Effects of iron and zinc deficiency on elemental composition and silica production by diatoms

The cellular silicon, nitrogen, and carbon content and the kinetics of silicic acid use were determined for Thalassiosira weissflogii grown under nutrient-replete, iron-deficient, and zinc-deficient conditions to assess the effect of metal deficiency on diatom silicon metabolism. Iron- and zinc-deficient T. weissflogii cells contained 40 and 66% more silicon, respectively, than their nutrient-replete counterparts. Low Zn and low Fe also increased cellular C and N content. Low Zn increased cellular carbon by 55% and cellular N by 41%. Low Fe increased cellular C and N by 68 and 45%, respectively. Fe stress did not alter cellular Si/N ratios significantly, but Si/C ratios declined by 17%. In contrast, Zn stress increased Si/C and Si/N ratios by 41 and 53%, respectively. Both Zn and Fe stress dramatically altered the kinetics of silica production by T. weissflogii.
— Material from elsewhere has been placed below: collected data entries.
/-- The registers of block SVC (spec/12_services.md), in the spec's order. -/
def declsSvc : List RegDecl := [
  ⟨"SVC_CFG", 13, 1, 0x200, 1, 4, 1, 4, 0xF803FFFF, 0x0, 0x0, 0x0, 0x1, 0x0, false⟩,
  ⟨"SVC_BUDGET", 13, 1, 0x204, 1, 4, 1, 4, 0x0, 0x0, 0x0, 0x0, 0x0, 0x3FFF, false⟩,
  ⟨"SVC_NTF_STAT", 13, 1, 0x210, 1, 4, 1, 4, 0x0, 0x80000000, 0x0, 0x0, 0x0, 0x80001FFF, false⟩,
  ⟨"SVC_NTF_DATA", 13, 1, 0x220, 4, 4, 1, 4, 0x0, 0x0, 0x0, 0x0, 0x0, 0xFFFFFFFF, false⟩,
  ⟨"SVC_CORE_STAT", 13, 1, 0x1000, 9, 4, 1, 4, 0x0, 0x0, 0x0, 0x0, 0x0, 0xE000FF7F, false⟩,
  ⟨"SVC_REC0", 13, 1, 0x1100, 16, 32, 1, 4, 0xE007FFFF, 0x0, 0x0, 0x0, 0x0, 0x0, false⟩,
  ⟨"SVC_REC1", 13, 1, 0x1104, 16, 32, 1, 4, 0x3FFFFFF, 0x0, 0x0, 0x0, 0x0, 0x0, false⟩,
  ⟨"SVC_REC2", 13, 1, 0x1108, 16, 32, 1, 4, 0x0, 0x0, 0x0, 0x0, 0x0, 0x3FFFFFF, false⟩,
  ⟨"SVC_REC3", 13, 1, 0x110C, 16, 32, 1, 4, 0x10000FFF, 0x0, 0xC0000000, 0x0, 0x0, 0x20000000, false⟩,
  ⟨"SVC_REC4", 13, 1, 0x1110, 16, 32, 1, 4, 0x1FFFFFFF, 0x0, 0x0, 0x0, 0x0, 0x0, false⟩,
  ⟨"SVC_REC5", 13, 1, 0x1114, 16, 32, 1, 4, 0x0, 0x0, 0x0, 0x0, 0x0, 0x0, false⟩]

/-- The registers of block PCIE (spec/13_host_interface.md), in the spec's order. -/
def declsPcie : List RegDecl := [
  ⟨"PCIE_LINK_STAT", 2, 1, 0x200, 1, 4, 1, 4, 0x0, 0x0, 0x0, 0x0, 0x0, 0xFFC00000, false⟩,
  ⟨"PCIE_ASPM_CFG", 2, 1, 0x204, 1, 4, 1, 4, 0xFFFF, 0x0, 0x0, 0x0, 0x20, 0x0, false⟩,
  ⟨"PCIE_CONTAIN", 2, 1, 0x208, 1, 4, 1, 4, 0x0, 0x0, 0x40000000, 0x0, 0x0, 0x80F00000, false⟩,
  ⟨"PCIE_CONTAIN_DROP", 2, 1, 0x20C, 1, 4, 1, 4, 0x0, 0x0, 0x0, 0x0, 0x0, 0x0, false⟩,
  ⟨"PCIE_CTO_COUNT", 2, 1, 0x210, 1, 4, 1, 4, 0x0, 0x0, 0x0, 0x0, 0x0, 0x0, false⟩,
  ⟨"PCIE_BLK_IRQ_SUM", 2, 1, 0x300, 32, 4, 1, 4, 0x0, 0x0, 0x0, 0x0, 0x0, 0xFFFFFFFF, false⟩,
  ⟨"PCIE_WIN_CFG", 2, 1, 0x1000, 16, 4, 1, 4, 0xF83FFFFF, 0x0, 0x0, 0x0, 0x0, 0x0, false⟩,
  ⟨"PCIE_DMA_STAT", 3, 1, 0x200, 1, 4, 1, 4, 0x0, 0x0, 0x0, 0x0, 0x0, 0x1FFF1FFF, false⟩,
  ⟨"PCIE_DB_DISCARD", 3, 1, 0x204, 1, 4, 1, 4, 0x0, 0x0, 0x0, 0x0, 0x0, 0x0, false⟩]

/-- The registers of block VIRT (spec/14_virtual_instances.md), in the spec's order. -/
def declsVirt : List RegDecl := [
  ⟨"VIRT_CMD", 4, 1, 0x200, 1, 4, 1, 4, 0xF0000FFF, 0x0, 0x0, 0x0, 0x0, 0x0, false⟩,
  ⟨"VIRT_CMD_STAT", 4, 1, 0x204, 1, 4, 1, 4, 0x0, 0x0, 0x0, 0x0, 0x0, 0xC00000FF, false⟩,
  ⟨"VIRT_COUNT", 4, 1, 0x208, 1, 4, 1, 4, 0x0, 0x0, 0x0, 0x0, 0x10000000, 0x1FFF0FFF, false⟩]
Zn deficiency increased the half saturation constant (K-s) 64% and decreased the maximum specific uptake rate (V-max) by 60%. In contrast, Fe stress did not affect the value of K-s, but decreased V-max by 66%, similar to the decrease observed under low Zn. The decrease in V-max in Zn-deficient cells was almost entirely due to the higher biogenic silica content of the metal-deficient cells. The decline in V-max under Fe stress resulted from both the increase in cellular silica content and a 50% decline in the cellular uptake rates for silicic acid. The results indicate that Fe and Zn availability can significantly alter silicification in diatoms and affect the number and efficiency of silicon transport molecules in the cell membrane.